California workers face a growing education gap, study says

Under-educated Californians could lose out on billions of dollars of income over the next decade, a study estimated. Above, students from around the state march to the state Capitol last month, calling for more funding for higher education.
(Rich Pedroncelli / Associated Press)

A growing education gap in California could diminish workers’ chances of finding jobs in the coming years, according to a study.

Post-recession, companies increasingly look for employees with skills and education beyond a high school diploma, according to a study from Corinthian Colleges and economic consulting firm Encina Advisors. That’s a big problem in the Golden State, where demand for community colleges already outstrips available spots by 591,000.

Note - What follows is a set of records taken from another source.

-- ==== Sys2Proof/Machine/Asm.lean ====
section
/-! DEFINITION. The textual syntax of events and commands (30_encoding.md R84 to R86): from the characters of a line to
the input cycles it stands for. A line that is not of the syntax, or whose operand R86 makes an assembler refuse, has
none. -/

namespace Sys2Proof.Machine.Asm

/-- A command as written: operands are plain numbers (30_encoding.md R84). -/
inductive Cmd where
  | nop (ch : Nat)
  | resume (ch : Nat)
  | decode (ch : Nat)
  | setblink (ch e : Nat)
  | rdstatus (ch : Nat)
  | rdlen (ch : Nat)
  | rdelapsed (ch : Nat)
  | rdraw (ch idx : Nat)
  deriving DecidableEq, Repr

/-- A TICK as written: one level per channel, or one of the pseudo-forms TICK.M and TICK.S (30_encoding.md R85). -/
inductive Tick where
  | levels (ls : List Nat)
  | mark
  | space
  deriving DecidableEq, Repr

/-- What one cycle of a line carries: `IDLE.CYC` is a cycle with neither (30_encoding.md R85). -/
inductive Form where
  | cmd (c : Cmd)
  | tick (t : Tick)
  | both (c : Cmd) (t : Tick)
  | idle
  deriving DecidableEq, Repr

/-- A line: a form, and how many consecutive cycles carry it (`<form> ×n`, 30_encoding.md R85). -/
structure Line where
  form  : Form
  times : Nat
  deriving DecidableEq, Repr

/-! ## From a line to input cycles -/

/-- A channel outside 0..15 is refused; one in NCH..15 is encodable (30_encoding.md R86). -/
def chan? (n : Nat) : Option ChanIdx := if n ≤ 15 then some (BitVec.ofNat 4 n) else none

/-- The instruction a written command stands for (30_encoding.md R84); an `<e>` outside {0, 1} or an `<idx>` outside
0..255 is refused (R86). -/
def Cmd.instr? : Cmd → Option Instr
  | .nop n => (chan? n).map Instr.nop
  | .resume n => (chan? n).map Instr.resume
  | .decode n => (chan? n).map Instr.decode
  | .setblink n e => if e ≤ 1 then (chan? n).map fun ch => Instr.setblink ch (decide (e = 1)) else none
  | .rdstatus n => (chan? n).map Instr.rdstatus
  | .rdlen n => (chan? n).map Instr.rdlen
  | .rdelapsed n => (chan? n).map Instr.rdelapsed
  | .rdraw n idx => if idx ≤ 255 then (chan? n).map fun ch => Instr.rdraw ch (BitVec.ofNat 8 idx) else none

/-- The command word: the encoding of the instruction (30_encoding.md R84). -/
def Cmd.word? (c : Cmd) : Option CmdWord :=
  match c.instr? with
  | none => none
  | some i =>
    match encode 0 i with
    | .cmd w => some w
    | .evt _ => none

/-- Levels, channel 0's first, as the `ir_in` vector; a level is 0 or 1. -/
def levelBits : List Nat → Option Nat
  | [] => some 0
  | l :: ls => if l ≤ 1 then (levelBits ls).map fun n => l + 2 * n else none

/-- The `ir_in` vector of a TICK: one level per channel; TICK.M and TICK.S are defined only for NCH = 1
(30_encoding.md R84, R85). -/
def Tick.irIn? (nch : Nat) (markLevel : Bool) : Tick → Option Levels
  | .levels ls => if ls.length = nch then (levelBits ls).map (BitVec.ofNat 16) else none
  | .mark => if nch = 1 then some (if markLevel then 1 else 0) else none
  | .space => if nch = 1 then some (if markLevel then 0 else 1) else none

/-- The pins of a cycle that carries a form (30_encoding.md R85). DESIGN CHOICE (log 18): a written command stands for a
cycle that offers its word (`cmd_valid = 1`), whether or not `cmd_ready = 1`; R85 says that the cycle carries the form, R71
that a cycle carries a command when the port is ready too, and neither what the line means while it is not. -/
def Form.pins? (nch : Nat) (markLevel : Bool) : Form → Option Pins
  | .cmd c => c.word?.map fun w => { Pins.idle with cmdValid := true, cmd := w }
  | .tick t => (t.irIn? nch markLevel).map fun l => { Pins.idle with tick := true, irIn := l }
  | .both c t =>
    match c.word?, t.irIn? nch markLevel with
    | some w, some l => some { Pins.idle with cmdValid := true, cmd := w, tick := true, irIn := l }
    | _, _ => none
  | .idle => some Pins.idle

/-- The input cycles of a line (30_encoding.md R85). -/
def Line.cycles? (nch : Nat) (markLevel : Bool) (l : Line) : Option (List Pins) :=
  (l.form.pins? nch markLevel).map (List.replicate l.times)

/-! ## From characters to a line -/

/-- A token: a word (its letters as capitals: "Mnemonics are case-insensitive", 30_encoding.md R84) or a mark. -/
inductive Token where
  | word (cs : List Char)
  | comma
  | bars
  | times
  deriving DecidableEq, Repr

/-- Put a word read so far (in reverse) before the tokens that follow it. -/
def flush : List Char → List Token → List Token
  | [], ts => ts
  | c :: cs, ts => .word (c :: cs).reverse :: ts

/-- The tokens of a line; the second argument is the word read so far, in reverse. -/
def lex : List Char → List Char → List Token
  | [], w => flush w []
  | ' ' :: r, w => flush w (lex r [])
  | ',' :: r, w => flush w (.comma :: lex r [])
  | '|' :: '|' :: r, w => flush w (.bars :: lex r [])
  | '×' :: r, w => flush w (.times :: lex r [])
  | c :: r, w => lex r (c.toUpper :: w)

/-- The value of a digit in capitals, decimal or hexadecimal. -/
def digit? (c : Char) : Option Nat :=
  if '0'.toNat ≤ c.toNat ∧ c.toNat ≤ '9'.toNat then some (c.toNat - '0'.toNat)
  else if 'A'.toNat ≤ c.toNat ∧ c.toNat ≤ 'F'.toNat then some (c.toNat - 'A'.toNat + 10)
  else none

/-- Digits in a base, after the value read so far. -/
def digits? (base : Nat) : List Char → Nat → Option Nat
  | [], n => some n
  | c :: cs, n =>
    match digit? c with
    | none => none
    | some d => if d < base then digits? base cs (base * n + d) else none

/-- A number: decimal, or hexadecimal after `0x` (30_encoding.md R84). -/
def number? : List Char → Option Nat
  | [] => none
  | '0' :: 'X' :: c :: cs => digits? 16 (c :: cs) 0
  | c :: cs => digits? 10 (c :: cs) 0

/-- A channel: `c<n>`, n decimal (30_encoding.md R84). -/
def channel? : List Char → Option Nat
  | 'C' :: c :: cs => digits? 10 (c :: cs) 0
  | _ => none

/-- A command with only a channel, by its mnemonic (30_encoding.md R84). -/
def plainCmd? (m : List Char) (ch : Nat) : Option Cmd :=
  if m = ['N', 'O', 'P'] then some (.nop ch)
  else if m = ['R', 'E', 'S', 'U', 'M', 'E'] then some (.resume ch)
  else if m = ['D', 'E', 'C', 'O', 'D', 'E'] then some (.decode ch)
  else if m = ['R', 'D', 'S', 'T', 'A', 'T', 'U', 'S'] then some (.rdstatus ch)
  else if m = ['R', 'D', 'L', 'E', 'N'] then some (.rdlen ch)
  else if m = ['R', 'D', 'E', 'L', 'A', 'P', 'S', 'E', 'D'] then some (.rdelapsed ch)
  else none

/-- A command with a channel and a number, by its mnemonic (30_encoding.md R84). -/
def numberedCmd? (m : List Char) (ch n : Nat) : Option Cmd :=
  if m = ['S', 'E', 'T', 'B', 'L', 'I', 'N', 'K'] then some (.setblink ch n)
  else if m = ['R', 'D', 'R', 'A', 'W'] then some (.rdraw ch n)
  else none

/-- A written command (30_encoding.md R84). -/
def parseCmd? : List Token → Option Cmd
  | [.word m, .word c] =>
    match channel? c with
    | none => none
    | some ch => plainCmd? m ch
  | [.word m, .word c, .comma, .word n] =>
    match channel? c, number? n with
    | some ch, some v => numberedCmd? m ch v
    | _, _ => none
  | _ => none

/-- `<L0>[, <L1>, ...]` (30_encoding.md R84). -/
def parseLevels? : List Token → Option (List Nat)
  | [.word n] => (number? n).map fun v => [v]
  | .word n :: .comma :: ts =>
    match number? n, parseLevels? ts with
    | some v, some vs => some (v :: vs)
    | _, _ => none
  | _ => none

/-- A written TICK (30_encoding.md R84, R85). -/
def parseTick? : List Token → Option Tick
  | [] => none
  | .word m :: ts =>
    if m = ['T', 'I', 'C', 'K'] then (parseLevels? ts).map .levels
    else if m = ['T', 'I', 'C', 'K', '.', 'M'] ∧ ts = [] then some .mark
    else if m = ['T', 'I', 'C', 'K', '.', 'S'] ∧ ts = [] then some .space
    else none
  | _ => none

/-- Split at the first `||`. -/
def splitBars : List Token → List Token × Option (List Token)
  | [] => ([], none)
  | .bars :: ts => ([], some ts)
  | t :: ts => (t :: (splitBars ts).1, (splitBars ts).2)

/-- Split at the first `×`. -/
def splitTimes : List Token → List Token × Option (List Token)
  | [] => ([], none)
  | .times :: ts => ([], some ts)
  | t :: ts => (t :: (splitTimes ts).1, (splitTimes ts).2)

/-- A written form: a command, a TICK, `IDLE.CYC`, or a command and a TICK joined by `||`, in either order
(30_encoding.md R85). -/
def parseForm? (ts : List Token) : Option Form :=
  match splitBars ts with
  | (l, some r) =>
    match parseCmd? l, parseTick? r, parseTick? l, parseCmd? r with
    | some c, some t, _, _ => some (.both c t)
    | _, _, some t, some c => some (.both c t)
    | _, _, _, _ => none
  | (l, none) =>
    if l = [.word ['I', 'D', 'L', 'E', '.', 'C', 'Y', 'C']] then some .idle
    else
      match parseCmd? l, parseTick? l with
      | some c, _ => some (.cmd c)
      | none, some t => some (.tick t)
      | none, none => none

/-- A line: a form, once or `×n` (30_encoding.md R85). DESIGN CHOICE (log 18): `×n` after a `||` line repeats the whole
joined cycle, and a bare `IDLE.CYC` is one cycle; R85 gives `×n` and `||` separately, and `IDLE.CYC` only with `×n`. -/
def parseLine? (cs : List Char) : Option Line :=
  match splitTimes (lex cs []) with
  | (l, none) => (parseForm? l).map fun f => { form := f, times := 1 }
  | (l, some [.word n]) =>
    match parseForm? l, number? n with
    | some f, some k => some { form := f, times := k }
    | _, _ => none
  | _ => none

/-- The input cycles a line of text stands for, on a block with `nch` channels. -/
def assemble? (nch : Nat) (markLevel : Bool) (cs : List Char) : Option (List Pins) :=
  match parseLine? cs with
  | none => none
  | some l => l.cycles? nch markLevel

end Sys2Proof.Machine.Asm
end

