/-- 42_frame_decode.md R170 (with R174): the hash is the fold of "multiply, then XOR" over the `length - 3` comparisons
of `raw[i]` with `raw[i + 2]`, i from 1. -/
def Obligations.HashFoldsTheComparisons : Prop :=
  ∀ (cfg : Config) (c : Channel),
    hash cfg c = (List.range (c.length.toNat - 3)).foldl
      (fun h j => (h * cfg.fnvPrime) ^^^ word32 (cmpDurations cfg (c.raw (j + 1)) (c.raw (j + 3)))) cfg.fnvBasis

/-- 42_frame_decode.md R176: the hash is a function of `length` and `raw[1..length-1]` alone: neither entry 0 nor a
stale entry nor any other field enters it. -/
def Obligations.HashReadsOnlyTheEntriesOfTheFrame : Prop :=
  ∀ (cfg : Config) (c d : Channel), c.length = d.length →
    (∀ i, 1 ≤ i → i < c.length.toNat → c.raw i = d.raw i) → hash cfg c = hash cfg d

/-- DECODE's answer is a function of `state`, `length` and `raw[1..length-1]`: no stale entry, not the leading gap, not
the counter and not the indicator enter it (10_state.md R22, R24, 42_frame_decode.md R159). -/
def Obligations.DecodeReadsOnlyTheEntriesOfTheFrame : Prop :=
  ∀ (cfg : Config) (c d : Channel), c.state = d.state → c.length = d.length →
    (∀ i, 1 ≤ i → i < c.length.toNat → c.raw i = d.raw i) → decodeResponse cfg c = decodeResponse cfg d

/-! ## TICK -/

/-- 40_tick_sampler.md R103: the counter's increment. -/
def Obligations.CounterIncrementWrapsOrSaturates : Prop :=
  ∀ (cfg : Config) (x : Ticks), 8 ≤ cfg.tickW → cfg.tickW ≤ 32 →
    (cfg.cntMode = .wrap → (inc cfg x).toNat = (x.toNat + 1) % 2 ^ cfg.tickW) ∧
    (cfg.cntMode = .saturate → (inc cfg x).toNat = min (x.toNat + 1) (2 ^ cfg.tickW - 1))

/-- 40_tick_sampler.md R120, the transition table, row by row, for every channel of every state. `e'` is the counter
after the increment. An entry is written only in the three recording rows, at index 0 or `length`. -/
def Obligations.TickFollowsTheTransitionTable : Prop :=
  ∀ (s : State) (irIn : Levels), ∃ t, exec (.tick irIn) s = .next t ∧ t.nch = s.nch ∧
    ∀ (k : Nat) (c : Channel), s.chans[k]? = some c → ∃ d, t.chans[k]? = some d ∧
      let e' := inc s.cfg c.elapsedTicks
      let isMark : Prop := levelOf irIn k = s.cfg.markLevel
      let after := fun (st : ChState) (len : BitVec 9) (el : Ticks) (raw : List Ticks) =>
        d.state = st ∧ d.length = len ∧ d.elapsedTicks = el ∧ d.rawBuffer = raw
      if s.cfg.capacity ≤ c.length.toNat ∨ c.state = .stopped then
        (isMark → after .stopped c.length 0 c.rawBuffer) ∧ (¬ isMark → after .stopped c.length e' c.rawBuffer)
      else if c.state = .idle then
        (¬ isMark → after .idle c.length e' c.rawBuffer) ∧
        (isMark → e'.toNat < s.cfg.gapTicks → after .idle c.length 0 c.rawBuffer) ∧
        (isMark → s.cfg.gapTicks ≤ e'.toNat → after .readingMark 1 0 (c.rawBuffer.set 0 e'))
      else if c.state = .readingMark then
        (isMark → after .readingMark c.length e' c.rawBuffer) ∧
        (¬ isMark → after .readingSpace (c.length + 1) 0 (c.rawBuffer.set c.length.toNat e'))
      else
        (isMark → after .readingMark (c.length + 1) 0 (c.rawBuffer.set c.length.toNat e')) ∧
        (¬ isMark → s.cfg.gapTicks < e'.toNat → after .stopped c.length e' c.rawBuffer) ∧
        (¬ isMark → e'.toNat ≤ s.cfg.gapTicks → after .readingSpace c.length e' c.rawBuffer)

/-- 40_tick_sampler.md R118 on every TICK, in every state, and the rest of TICK's frame: it writes no `blink_en`, no
parameter, no outstanding response and no pins. -/
def Obligations.TickMirrorsTheSampleWhileBlinkIsEnabled : Prop :=
  ∀ (s : State) (irIn : Levels), ∃ t, exec (.tick irIn) s = .next t ∧ t.cfg = s.cfg ∧
    t.outstanding = s.outstanding ∧ t.inputs = s.inputs ∧ t.freeIdx = s.freeIdx ∧
    ∀ (k : Nat) (c : Channel), s.chans[k]? = some c → ∃ d, t.chans[k]? = some d ∧ d.blinkEn = c.blinkEn ∧
      (c.blinkEn = true → d.ledQ = decide (levelOf irIn k = s.cfg.markLevel)) ∧ (c.blinkEn = false → d.ledQ = c.ledQ)

/-- The `led` port: one bit for each channel, `led[ch] = led_q` (30_encoding.md R70), in every cycle, a reset cycle too;
after a TICK it shows the sample where `blink_en = 1` and is as before elsewhere (40_tick_sampler.md R118). That the port
shows `led_q` as it is at the cycle's start is the model's reading (log 14). -/
def Obligations.LedPortShowsTheIndicator : Prop :=
  ∀ (s : State) (irIn : Levels), ∃ t, exec (.tick irIn) s = .next t ∧ s.ports.led.length = s.nch ∧
    t.ports.led.length = s.nch ∧
    ∀ (k : Nat) (c : Channel), s.chans[k]? = some c → s.ports.led[k]? = some c.ledQ ∧
      t.ports.led[k]? = some (if c.blinkEn = true then decide (levelOf irIn k = s.cfg.markLevel) else c.ledQ)

/-- 40_tick_sampler.md R102, 10_state.md R32: what TICK makes of a channel depends on that channel and its own level
alone. -/
def Obligations.TickStepsEachChannelOnItsOwn : Prop :=
  ∀ (s s' : State) (irIn irIn' : Levels) (k : Nat), s.cfg = s'.cfg → s.chans[k]? = s'.chans[k]? →
    levelOf irIn k = levelOf irIn' k →
    ∃ t t', exec (.tick irIn) s = .next t ∧ exec (.tick irIn') s' = .next t' ∧ t.chans[k]? = t'.chans[k]?

/-- 40_tick_sampler.md R105: a full buffer is STOPPED on the next TICK whatever the sample, with no entry written. -/
def Obligations.FullBufferIsStoppedByTheNextTick : Prop :=
  ∀ (s : State) (irIn : Levels) (k : Nat) (c : Channel), s.chans[k]? = some c → s.cfg.capacity ≤ c.length.toNat →
    ∃ t d, exec (.tick irIn) s = .next t ∧ t.chans[k]? = some d ∧ d.state = .stopped ∧ d.length = c.length ∧
      d.rawBuffer = c.rawBuffer ∧
      d.elapsedTicks = (if levelOf irIn k = s.cfg.markLevel then 0 else inc s.cfg c.elapsedTicks)

/-- 40_tick_sampler.md R116, the runs: after the tick that ended the previous run (the counter is 0), `n` more samples
of the run and one of the other level record an entry of exactly `n + 1`, the run's length. A MARK run may be as long as
the counter goes; a SPACE run is recorded only when it stays within the gap threshold. -/
def Obligations.RecordedEntryIsTheLengthOfItsRun : Prop :=
  ∀ (s : State) (k : Nat) (c : Channel) (run : List Levels) (last : Levels), s.Inv → s.chans[k]? = some c →
    c.elapsedTicks = 0 → c.length.toNat < s.cfg.capacity → run.length + 1 < 2 ^ s.cfg.tickW →
    (c.state = .readingMark → (∀ l ∈ run, levelOf l k = s.cfg.markLevel) → levelOf last k ≠ s.cfg.markLevel →
      ∃ t d, execTicks (run ++ [last]) s = .next t ∧ t.chans[k]? = some d ∧ d.state = .readingSpace ∧
        d.length.toNat = c.length.toNat + 1 ∧ d.elapsedTicks = 0 ∧
        d.rawBuffer = c.rawBuffer.set c.length.toNat (BitVec.ofNat 32 (run.length + 1))) ∧
    (c.state = .readingSpace → (∀ l ∈ run, levelOf l k ≠ s.cfg.markLevel) → levelOf last k = s.cfg.markLevel →
      run.length ≤ s.cfg.gapTicks →
      ∃ t d, execTicks (run ++ [last]) s = .next t ∧ t.chans[k]? = some d ∧ d.state = .readingMark ∧
        d.length.toNat = c.length.toNat + 1 ∧ d.elapsedTicks = 0 ∧
        d.rawBuffer = c.rawBuffer.set c.length.toNat (BitVec.ofNat 32 (run.length + 1)))

/-- 40_tick_sampler.md R116, the leading gap: from IDLE with the counter at `g0`, a run of SPACE samples and the MARK
that ends it record the counter's value at that MARK, `g0 + s + 1`, as entry 0. -/
def Obligations.LeadingGapIsTheCounterAtTheMarkThatEndsIt : Prop :=
  ∀ (s : State) (k : Nat) (c : Channel) (run : List Levels) (last : Levels), s.Inv → s.chans[k]? = some c →
    c.state = .idle → c.elapsedTicks.toNat + run.length + 1 < 2 ^ s.cfg.tickW →
    s.cfg.gapTicks ≤ c.elapsedTicks.toNat + run.length + 1 →
    (∀ l ∈ run, levelOf l k ≠ s.cfg.markLevel) → levelOf last k = s.cfg.markLevel →
    ∃ t d, execTicks (run ++ [last]) s = .next t ∧ t.chans[k]? = some d ∧ d.state = .readingMark ∧ d.length = 1 ∧
      d.elapsedTicks = 0 ∧ d.rawBuffer = c.rawBuffer.set 0 (BitVec.ofNat 32 (c.elapsedTicks.toNat + run.length + 1))

/-- After reset no frame starts within the first GAP_TICKS - 1 ticks, whatever the levels: every MARK among them is
noise (70_reset_and_hazards.md R231, 40_tick_sampler.md R107, R117). -/
def Obligations.NoFrameStartsBeforeTheGapAfterReset : Prop :=
  ∀ (nch : Nat) (cfg : Config) (ls : List Levels), configLegal nch cfg = true → ls.length < cfg.gapTicks →
    ∃ t, execTicks ls (State.resetOf nch cfg) = .next t ∧ t.nch = nch ∧
      ∀ c ∈ t.chans, c.state = .idle ∧ c.length = 0 ∧ c.elapsedTicks.toNat ≤ ls.length

/-! ## The whole machine -/

/-- Every step keeps the invariant, from every state that meets it, whatever the pins: the widths of 10_state.md R20,
`length ≤ CAPACITY` (R33) and the relation of `state` and `length` (R34). Holding TICK_W bits in 32-bit words is the
model's choice (log 8). -/
def Obligations.StepKeepsInvariant : Prop :=
  ∀ s t : State, s.Inv → step s = .next t → t.Inv

/-- 10_state.md R33 and R34: in every state that any legal configuration reaches from reset, with any input cycles
(resets among them). -/
def Obligations.ReachableChannelsKeepLengthAndState : Prop :=
  ∀ (nch : Nat) (cfg : Config) (ins : List Pins) (n : Nat), configLegal nch cfg = true →
    ∃ t, Host.Core.run core n { State.resetOf nch cfg with inputs := ins } = .next t ∧
      ∀ c ∈ t.chans, c.length.toNat ≤ cfg.capacity ∧
        (c.state = .idle → c.length = 0) ∧
        (c.state = .readingMark → c.length.toNat % 2 = 1 ∧ 1 ≤ c.length.toNat) ∧
        (c.state = .readingSpace → c.length.toNat % 2 = 0 ∧ 2 ≤ c.length.toNat) ∧
        (c.state = .stopped → c.length.toNat % 2 = 0 ∨ c.length.toNat = cfg.capacity)

/-- 20_memory.md R58, the handoff: once a channel is STOPPED and until a RESUME for it is offered (or a reset comes),
no number of cycles, with any ticks and any other commands, changes its `state`, `length` or `rawBuffer`, nor what
RDLEN, RDRAW or DECODE would return. -/
def Obligations.StoppedFrameIsStableUntilResume : Prop :=
  ∀ (s : State) (k : Nat) (c : Channel) (n : Nat), s.legal = true → s.chans[k]? = some c → c.state = .stopped →
    (∀ p ∈ s.inputs, p.rst = false ∧ p.resumes k = false) →
    ∃ t d, Host.Core.run core n s = .next t ∧ t.chans[k]? = some d ∧ d.state = .stopped ∧ d.length = c.length ∧
      d.rawBuffer = c.rawBuffer ∧ decodeResponse t.cfg d = decodeResponse s.cfg c ∧
      ∀ idx, d.entry? idx = c.entry? idx

/-- Only a RESUME takes a channel out of STOPPED (10_state.md R35), in a cycle without reset. -/
def Obligations.OnlyResumeLeavesStopped : Prop :=
  ∀ (s t : State) (k : Nat) (c d : Channel), s.pins.rst = false → step s = .next t → s.chans[k]? = some c →
    t.chans[k]? = some d → c.state = .stopped → (d.state ≠ .stopped ∨ d.length ≠ c.length) →
    s.cmdReady = true ∧ s.pins.resumes k = true
end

“California has begun a transition to a new economy that requires post-secondary education and skills in healthcare, education, service industries and management,” the report says. “The new economy has created jobs which are yet to be filled, and the state lacks trained, qualified individuals to fill them.”


During the economic recovery, some companies have complained that a lack of qualified workers leads to trouble filling open positions. Recent studies have found that many firms are waiting longer to hire and demanding workers with college degrees.

The study estimates that under-educated Californians could lose out on billions of dollars of income over the next decade. During that time, an estimated 2.45 million Californians who want a community college education will be unable to find an open spot.

On average, those aged 25 to 34 with an associate’s degree make $6,432 more per year compared to a worker with just a high school diploma.

“This gap between educational and vocational training ‘demand’ versus ‘supply’ represents a significant barrier to further economic recovery and growth,” the report said.